There is a great deal of discussion about if leaders care about us. As I discussed in another post, the God given role of government is to be a wrath against wrong, not to provide for us. We have a corrupt view of the purpose of government when we try to make it our care giver. Not only that, the wisdom of Solomon (which God had uniquely gifted him) lead him to warn against trusting generous rulers.
When you sit down to eat with a ruler,
Proverbs 23:1-3
observe carefully what is before you,
and put a knife to your throat
if you are given to appetite.
Do not desire his delicacies,
for they are deceptive food.
Consider the Source
First, we need to realize that a king wrote this. Solomon wasn’t some anti-establishment rebel with a conviction that rulers were an unnecessary evil and therefore never to be trusted. Yet he still doesn’t qualify “ruler” with words like wicked, as though there is only a certain type of ruler with whom you should be suspicious of and others from whom you can freely take gifts.
The warning is blanket. If a ruler in this world is seeming to be lavishing us, we should automatically be cautious. It doesn’t matter what their track record is or how friendly their speeches may make them sound. If it were Solomon himself offering to wine and dine you, he still advises you to control your appetites.
Appeal to the Flesh
While food is clearly the imagery used here, this applies to much more than your belly. If you’re sitting down with a ruler of any kind and they are offering you special privileges, wealth, etc… you are to keep a proverbial knife to your own throat. You are to take yourself captive so as to be in absolute self-control.
In the text, the gifts they’re offering are called “deceptive” because, while wealthy leaders can still be genuinely generous, if they’re appealing to you at all with the gift than it’s not a charity.
Ramifications of Surrender
Rulers have, throughout all of history, repeatedly used the offer of riches, opportunity, etc… to solicit support from those whom they believe will, in turn, serve them. It is one of the oldest tricks in the book to use the base desires of mankind against them to get them to sign away their own reason to support even the most wicked of rulers.
While we tend to think of bribery in terms of a person offering something to someone with more authority to get away with something, the opposite relationship can also occur.

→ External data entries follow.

-- ==== Sys2Proof/Safety.lean ====
section
/-!
DEFINITION. What a safe run is: the invariant that every step keeps, and the dark states in which the specification lets
no light out (spec/02_modes_power_hold.md R43; spec/10_lamps_rill.md R446).
-/

namespace Sys2Proof.Safety
open Sys2Proof Sys2Proof.Machine

/-- Between two steps the memory is in its canonical form, and no event and no memory write waits. -/
def Inv (s : State) : Prop := Memory.wf s.mem = true ∧ s.evq = [] ∧ s.memq = []

/-- A step answers a next state, neither a fault nor a refusal. -/
def Completes (o : Host.Outcome State Fault Refusal) : Prop := ∃ t, o = .next t

/-- Command `c` completes in state `s`, and the next state has the property `P`. -/
def Leads (c : Instr) (s : State) (P : State → Prop) : Prop := ∃ t, exec c s = .next t ∧ P t

/-- The sequencer of channel `n` is about to execute the word `w` of its active bank, within its watchdog limit
(spec/07_vilti_isa.md R278, R331, R332). -/
abbrev SeqAt (s : State) (n w : Nat) : Prop :=
  (s.seq n).run = .ready ∧ (s.seq n).pc < bankCount s n (seqBank s n)
    ∧ progAt s n (seqBank s n) (s.seq n).pc = w ∧ (s.seq n).insns < watchdog s n

/-- The core of slot `k` is about to execute the word `w` of the slot it computes (R280, R333). -/
abbrev LoopAt (s : State) (k w : Nat) : Prop :=
  s.slotState k = .running ∧ (s.slot k).phase = .computing ∧ (s.core (coreOf k)).cur = some k
    ∧ (s.slot k).pc < rd s (slB k) R.LOOP_SLOT_IMG_COUNT ∧ loopWord s k (s.slot k).pc = w

/-- An item that the sequencer emits at `t` passes: the sequencer is not to stop, `t` lies within the run-ahead window, the
launch queue has an entry free and no substitution discards the item (R278, R363, R371, R759). -/
abbrev EmitsAt (s : State) (n t : Nat) : Prop :=
  (s.seq n).stopReq = none ∧ (s.seq n).stopT = none ∧ t ≤ s.ht + window s n ∧ queueFull s n = false
    ∧ (s.pipeCh n).skip = 0

/-- As `EmitsAt`, and the item launches: it is in order, in time for its token, and within the frame's slots (R279, R342,
R372). -/
abbrev PassesAt (s : State) (n t : Nat) : Prop :=
  EmitsAt s n t ∧ (s.seq n).lastT ≤ t ∧ 10 * (s.ht + 8000) ≤ pin25 s n t
    ∧ (headEdge s n = true ∨ s.ht + headTtoken s n ≤ t)
    ∧ ((slotLimit s n).isNone = true
      ∨ ((s.seq n).overLimit = false ∧ (s.seq n).counted < rd s (chB n) R.SEQ_SLOTS_LIMIT))

/-- The sequencer of channel `n` has emitted at its TC and moved on, with TC and DX after it (R278). -/
abbrev Emitted (s u : State) (n tc dx : Nat) : Prop :=
  (u.seq n).run = .ready ∧ (u.seq n).pc = (s.seq n).pc + 1 ∧ (u.seq n).tc = tc ∧ (u.seq n).dx = dx
    ∧ (u.seq n).lastT = (s.seq n).tc ∧ (u.seq n).insns = 0

/-- What tells the entries of a launch queue apart: kind, launch time, frame and slice, row or mask. -/
abbrev queueKeys (s : State) (n : Nat) : List (ItemKind × Nat × Nat × Nat) :=
  (s.weir n).q.map (fun i => (i.kind, i.t, i.fno, i.idx))

/-- The launch queue has gained one item of the frame being emitted, at TC, and no other entry (R370). -/
abbrev Queued (s u : State) (n : Nat) (k : ItemKind) (idx : Nat) : Prop :=
  queueKeys u n = queueKeys s n ++ [(k, (s.seq n).tc, (s.chst n).nextFno - 1, idx)]

/-- The output is a rill frame of port `n` with `len` shares (R438). -/
def rillFrameOf (n len : Nat) : Out → Bool
  | .rillFrame m l => m == n && l.length == len
  | _ => false

/-- A request for `len` bytes at `a` by agent `src` goes to memory at once: every granule is sound and initialised, its
channel takes requests and has room for a write, and the switch is free for it (R598, R605, R612, R618, R620, R698). -/
abbrev MemoryFree (s : State) (a len src : Nat) : Prop :=
  s.evq = [] ∧ s.memq = [] ∧ poisonedAny s a len = false
    ∧ (∀ g ∈ granules a len, rdB s (ddrDieB (dieOf (64 * g))) R.DDR_DIE_STATUS_INIT_DONE = true
      ∧ chanReady s (dieOf (64 * g)) (chanOf s (64 * g)) = true
      ∧ (s.ddr (dieOf (64 * g)) (chanOf s (64 * g))).wq.length < 64)
    ∧ (agentDie src = some (dieOf a) ∨ tget 0 (dieOf a) s.swBusy ≤ s.tick)

/-- The device is about to take the 64-byte entry `e` from ring `r` of function `t`, no check of its header fails, and the
completion ring may be written (R645, R646, R649, R653). -/
abbrev TakesAt (s : State) (t r : Nat) (e : List Byte) : Prop :=
  canTake s t r = true ∧ segOk s t false (sqAddr s t r) 64 = true ∧ poisonedAny s (sqAddr s t r) 64 = false
    ∧ e = loadBytes s (sqAddr s t r) 64 ∧ headerReason s t e (outCmds s t) = 0
    ∧ segOk s t true (cqBase s t r + 32 * rd s (ringB t r) R.SLUICE_CQ_TAIL_TAIL) 32 = true

/-- The ring's head has moved past one command (R645). -/
abbrev TakenFrom (s u : State) (t r : Nat) : Prop :=
  rd u (ringB t r) R.SLUICE_SQ_HEAD_HEAD = (sqHead s t r + 1) % sqSize s t r

/-- The command taken is complete: its completion has its slot, and it is not outstanding (R646, R651). -/
abbrev CompletedOn (s u : State) (t r : Nat) : Prop :=
  TakenFrom s u t r ∧ u.cmds = s.cmds
    ∧ rd u (ringB t r) R.SLUICE_CQ_TAIL_TAIL = (rd s (ringB t r) R.SLUICE_CQ_TAIL_TAIL + 1) % cqSize s t r

/-- The command taken waits for its time: it is the newest outstanding command, and nothing has been completed. -/
abbrev OutstandingOn (s u : State) (t r : Nat) : Prop :=
  TakenFrom s u t r ∧ u.cmds.dropLast = s.cmds ∧ u.cmds.getLast?.map (fun c => (c.fn, c.ring)) = some (t, r)
    ∧ rd u (ringB t r) R.SLUICE_CQ_TAIL_TAIL = rd s (ringB t r) R.SLUICE_CQ_TAIL_TAIL

/-- The memory of the next completion is there, and no event and no other write is on its way (R598, R646). -/
abbrev CqClear (s : State) (t r : Nat) : Prop :=
  s.evq = [] ∧ s.memq = []
    ∧ poisonedAny s (cqBase s t r + 32 * rd s (ringB t r) R.SLUICE_CQ_TAIL_TAIL) 32 = false

/-- As `CompletedOn`, and the completion entry in memory tells the code and the reason (R651, R652). -/
abbrev CompletedWith (s u : State) (t r : Nat) (e : List Byte) (code detail : Nat) : Prop :=
  CompletedOn s u t r
    ∧ loadBytes u (cqBase s t r + 32 * rd s (ringB t r) R.SLUICE_CQ_TAIL_TAIL) 32
      = cqEntry (field e 2 2) (field e 0 1) code detail s.ht 0
        ++ [BitVec.ofNat 8 r, BitVec.ofNat 8 (rd s (ringB t r) R.SLUICE_CQ_TAIL_PHASE)]

end Sys2Proof.Safety
end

A ruler may be offering bribes to everyday people or those in the same position as themselves to earn support they haven’t earned honestly.
In fact, bribery from rulers is almost certainly more common because they have the means to offer more to people than the average citizen has to offer a ruler. Offer a king a piece of gold to pardon a crime and he would be insulted. A king offering a citizen a piece of gold to commit a crime and there would be plenty of subjects willing to take them up on it.
All sorts of wicked things have been done by those with authority who got there by dishonest means.
Don’t Be Bought
How do we apply this to everyday life? Most of us will never find ourselves being invited to dinner with a world leader. We won’t be having tea with the Queen of England any time soon! However, leaders offer all sorts of dishonest opportunities for cheap gain all the time.
How often do people running for an office in our government appeal to our fleshly desires in exchange for our support? Rather than us soberly considering what a candidate’s platform will do to ensure a crime-free and well defended state/nation, we can be intoxicated by dreams of easy riches, less accountability for our actions, or even spiteful payback against our own neighbors.
If we do happen to find ourselves being enticed by a person in authority, we should remember that their motives should be assumed improper by the very fact they are appealing to lower order desires rather than things that are truly important.